Wherever a line in the material contains the word "hinput", copy that line.

____________________

/-- Settles O15: both the step and every word ask for `RUN` first. -/
theorem nothingHappensOutsideRun : Obligations.NothingHappensOutsideRun :=
  fun _ h => ⟨step_idle h, fun i => exec_idle i h⟩

/-- Settles O16: the word reader gives no token. -/
theorem silentSourceWaits : Obligations.SilentSourceWaits := by
  intro s hrun hr
  refine ⟨fun hin => step_wait hrun hr ?_, fun b hb hin => step_wait hrun hr ?_⟩
  · rw [hin, takeToken, ← hin]
    rfl
  · rw [hin]
    simp [takeToken, hb, holdByte, setInput]

/-! ## The decoder core does not see the ingress stage (40_ingress.md R124) -/

@[simp] theorem corePart_phase (s : State) : (corePart s).phase = s.phase := rfl
@[simp] theorem corePart_errKind (s : State) : (corePart s).errKind = s.errKind := rfl

/-- The word reader leaves the decoder core as it is. -/
@[simp] theorem corePart_takeToken (ts : List ByteToken) (s : State) : corePart (takeToken ts s).2 = corePart s := by
  obtain ⟨b, f, r, h⟩ := takeToken_frame ts s
  rw [h]
  rfl

theorem takeToken_headerVerdict (ts : List ByteToken) (s : State) :
    (takeToken ts s).2.headerVerdict = s.headerVerdict := by
  obtain ⟨b, f, r, h⟩ := takeToken_frame ts s
  rw [h, withIngress_headerVerdict]

theorem decoderStep_corePart (token : WordToken) (s : State) :
    decoderStep token (corePart s) = mapNext corePart (decoderStep token s) := by
  cases token with
  | word w => exact exec_unread (unread_withIngress 0 false [] .ok) (decode w) s
  | endOfStream | endTruncated | ioFail => rfl

theorem runTokens_corePart (ts : List WordToken) (s : State) :
    runTokens ts (corePart s) = mapNext corePart (runTokens ts s) := by
  induction ts generalizing s with
  | nil => rfl
  | cons token ts ih =>
    simp only [runTokens, corePart_phase, decoderStep_corePart]
    split
    · cases decoderStep token s with
      | next t => exact ih t
      | fault | refused => rfl
    · rfl

/-! ## Stepping and `Run` (40_ingress.md R134) -/

/-- Any number of steps outside `RUN` changes nothing. -/
theorem runSteps_idle (n : Nat) {s : State} (h : s.phase ≠ .run) : runSteps n s = .next s := by
  induction n with
  | zero => rfl
  | succ n ih => simp [runSteps, step_idle h, ih]

/-- A decoder that stays in `RUN` has run a word, and its ingress stage is as it was. -/
theorem decoderStep_run {token : WordToken} {s t : State} (h : decoderStep token s = .next t) (ht : t.phase = .run) :
    (∃ w, token = .word w) ∧ pendingByte t = pendingByte s ∧ t.input = s.input ∧ t.headerVerdict = s.headerVerdict := by
  cases token with
  | word w =>
    obtain ⟨hhold, hbyte, hinput, hverdict, -⟩ := exec_ingress h
    exact ⟨⟨w, rfl⟩, by rw [pendingByte, hhold, hbyte, pendingByte], hinput, hverdict⟩
  | endOfStream | endTruncated | ioFail =>
    cases h
    cases ht

/-- The word reader takes the next token of the word port, and after a word leaves the byte port at the tokens after
it. -/
theorem takeToken_of_wordPort {ts : List ByteToken} {s : State} {token : WordToken} {rest : List WordToken}
    (h : wordPort (pendingByte s) ts = token :: rest) :
    ∃ u, takeToken ts s = (some token, u) ∧ ∀ w, token = .word w → wordPort (pendingByte u) u.input = rest := by
  have htake := takeToken_wordPort ts s
  rw [h] at htake
  generalize takeToken ts s = taken at htake ⊢
  obtain ⟨_ | token', u⟩ := taken
  · cases htake
  · cases token' with
    | word w =>
      cases htake
      exact ⟨u, rfl, fun _ _ => rfl⟩
    | endOfStream | endTruncated | ioFail =>
      cases htake
      exact ⟨u, rfl, nofun⟩

/-- One step takes the next token of the word port: on the decoder core it is `Step` of that token, and if it stays in
`RUN` it leaves the byte port at the tokens after it. -/
theorem step_wordPort {s : State} {token : WordToken} {ts : List WordToken} (hrun : s.phase = .run)
    (hok : s.headerVerdict = .ok) (hport : wordPort (pendingByte s) s.input = token :: ts) :
    mapNext corePart (step s) = decoderStep token (corePart s) ∧
      ∀ t, step s = .next t → t.phase = .run →
        t.headerVerdict = .ok ∧ wordPort (pendingByte t) t.input = ts := by
  obtain ⟨u, hu, hrest⟩ := takeToken_of_wordPort hport
  have hcore : corePart u = corePart s := by simpa only [hu] using corePart_takeToken s.input s
  have hverdict : u.headerVerdict = s.headerVerdict := by simpa only [hu] using takeToken_headerVerdict s.input s
  rw [step_token hrun (formatRejected_of_ok hok) hu]
  refine ⟨by rw [← decoderStep_corePart, hcore], fun t ht htrun => ?_⟩
  obtain ⟨⟨w, hw⟩, hpending, hinput, hv⟩ := decoderStep_run ht htrun
  exact ⟨hv.trans (hverdict.trans hok), by rw [hpending, hinput, hrest w hw]⟩

/-- As many steps as tokens, over a byte port whose word port begins with those tokens, are `Run` over them on the decoder
core. -/
theorem runSteps_wordPort (ts us : List WordToken) {s : State} (hrun : s.phase = .run) (hok : s.headerVerdict = .ok)
    (hport : wordPort (pendingByte s) s.input = ts ++ us) :
    mapNext corePart (runSteps ts.length s) = mapNext corePart (runTokens ts s) := by
  rw [← runTokens_corePart]
  induction ts generalizing s with
  | nil => rfl
  | cons token ts ih =>
    obtain ⟨hstep, hnext⟩ := step_wordPort hrun hok hport
    simp only [List.length_cons, runSteps, runTokens, corePart_phase, hrun, if_true, ← hstep]
    cases ht : step s with
    | next t =>
      by_cases htrun : t.phase = .run
      · obtain ⟨htok, htport⟩ := hnext t ht htrun
        exact ih htrun htok htport
      · simp only [runSteps_idle _ htrun, mapNext]
        exact (runTokens_idle ts (s := corePart t) htrun).symm
    | fault | refused => rfl

/-- `Run` over tokens after those that gave a next state goes on from that state. -/
theorem runTokens_append {ts : List WordToken} (us : List WordToken) {s t : State} (h : runTokens ts s = .next t) :
    runTokens (ts ++ us) s = runTokens us t := by
  induction ts generalizing s with
  | nil =>
    cases h
    rfl
  | cons token ts ih =>
    by_cases hrun : s.phase = .run
    · simp only [runTokens, hrun, if_true, List.cons_append] at h ⊢
      cases hd : decoderStep token s with
      | next u => exact ih (by simpa only [hd] using h)
      | fault | refused => simp [hd] at h
    · rw [runTokens_idle _ hrun] at h
      cases h
      rw [runTokens_idle _ hrun, runTokens_idle _ hrun]

/-- The word port of the bytes of words begins with those words. -/
theorem wordPort_wordTokens (ws : List Word) (rest : List ByteToken) :
    wordPort none (wordTokens ws ++ rest) = ws.map .word ++ wordPort none rest := by
  rw [wordPort_words]
  simp only [wordOfBytes_low_high]

/-- Settles O60: each step takes one token of the word port, and the words end where their bytes do. -/
theorem stepsFoldTheWordPort : Obligations.StepsFoldTheWordPort := by
  refine ⟨fun s hrun hok => runSteps_wordPort _ [] hrun hok (List.append_nil _).symm, fun ws => ?_,
    fun ts us s t h ht => ?_⟩
  · exact ⟨wordPort_wordTokens ws _, fun _ => wordPort_wordTokens ws _, fun _ => wordPort_wordTokens ws _,
      fun _ _ => wordPort_wordTokens ws _⟩
  · rw [runTokens_append us h, runTokens_idle us ht]

/-- `Run` over words alone is their word rules in turn. -/
theorem runTokens_words (ws : List Word) (s : State) :
    runTokens (ws.map .word) s = execAll (ws.map decode) s := by
  induction ws generalizing s with
  | nil => rfl
  | cons w ws ih =>
    by_cases hrun : s.phase = .run
    · simp only [List.map_cons, runTokens, hrun, if_true, decoderStep, execAll]
      cases exec (decode w) s with
      | next t => exact ih t
      | fault | refused => rfl
    · rw [runTokens_idle _ hrun, execAll_idle _ hrun]

/-- Settles O17: the word port of the bytes begins with the words, and `Run` over them is their word rules. -/
theorem streamRunsItsWords : Obligations.StreamRunsItsWords := by
  intro ws rest s hrun hb hok hin
  have hport : wordPort (pendingByte s) s.input = ws.map .word ++ wordPort none rest := by
    simpa [pendingByte, hb, hin] using wordPort_wordTokens ws rest
  simpa [runTokens_words] using runSteps_wordPort (ws.map .word) _ hrun hok hport

/-! ## The end of a session (70_reset_and_hazards.md R289) -/

theorem cdRoomFor_mono {m n : Nat} (h : m ≤ n) {s : State} (hn : cdRoomFor n s) : cdRoomFor m s := by
  unfold cdRoomFor at *
  omega

/-- An emission takes the room of at most one CD event. -/
theorem cdRoomFor_emitCd {x : BitVec 16} {p : BitVec 8} {s u : State} {n : Nat} (h : emitCd x p s = some u)
    (hr : cdRoomFor (n + 1) s) : cdRoomFor n u := by
  rcases emitCd_some h with ⟨-, rfl⟩ | ⟨-, -, rfl⟩ | ⟨-, -, ha⟩
  · exact cdRoomFor_mono (Nat.le_succ n) hr
  · exact cdRoomFor_mono (Nat.le_succ n) hr
  · have hcap := s.cdCap.isLt
    unfold cdRoomFor at *
    have hne : s.cdLen ≠ s.cdCap := fun e => by rw [e] at hr; omega
    rw [appendCd_room _ _ _ _ hne, noteCdOrder_eq] at ha
    cases ha
    change (s.cdLen + 1).toNat + n ≤ s.cdCap.toNat
    rw [toNat_add_one (by omega)]
    omega

theorem trigRoomFor_emitTrig {i v : BitVec 8} {s u : State} {n : Nat} (h : emitTrig i v s = some u)
    (hr : trigRoomFor (n + 1) s) : trigRoomFor n u := by
  have hcap := s.trigCap.isLt
  unfold trigRoomFor at *
  rcases emitTrig_some h with ⟨-, rfl⟩ | ⟨-, ha⟩
  · omega
  · have hne : s.trigLen ≠ s.trigCap := fun e => by rw [e] at hr; omega
    rw [appendTrig_room _ _ _ hne, noteTrigOrder_eq] at ha
    cases ha
    change (s.trigLen + 1).toNat + n ≤ s.trigCap.toNat
    rw [toNat_add_one (by omega)]
    omega

/-- The lanes of a word take the room of at most one CD event each. -/
theorem cdRoomFor_expandLanes {k : Nat} {mask : BitVec k} {ks : List Nat} {s u : State} {n : Nat}
    (h : expandLanes mask ks s = some u) (hr : cdRoomFor (n + ks.length) s) : cdRoomFor n u := by
  have key := expandLanes_induction (mask := mask) (fun m v => m ≤ ks.length → cdRoomFor (n + (ks.length - m)) v)
    (fun m v hv hm => cdRoomFor_mono (by omega) (hv (by omega)))
    (fun m _ v _ hv _ he hm => cdRoomFor_emitCd he (cdRoomFor_mono (by omega) (hv (by omega))))
    ks 0 s u (fun _ => hr) h
  exact cdRoomFor_mono (by omega) (key (by omega))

____________________

Response:
    obtain ⟨hhold, hbyte, hinput, hverdict, -⟩ := exec_ingress h
    exact ⟨⟨w, rfl⟩, by rw [pendingByte, hhold, hbyte, pendingByte], hinput, hverdict⟩
  obtain ⟨⟨w, hw⟩, hpending, hinput, hv⟩ := decoderStep_run ht htrun
  exact ⟨hv.trans (hverdict.trans hok), by rw [hpending, hinput, hrest w hw]⟩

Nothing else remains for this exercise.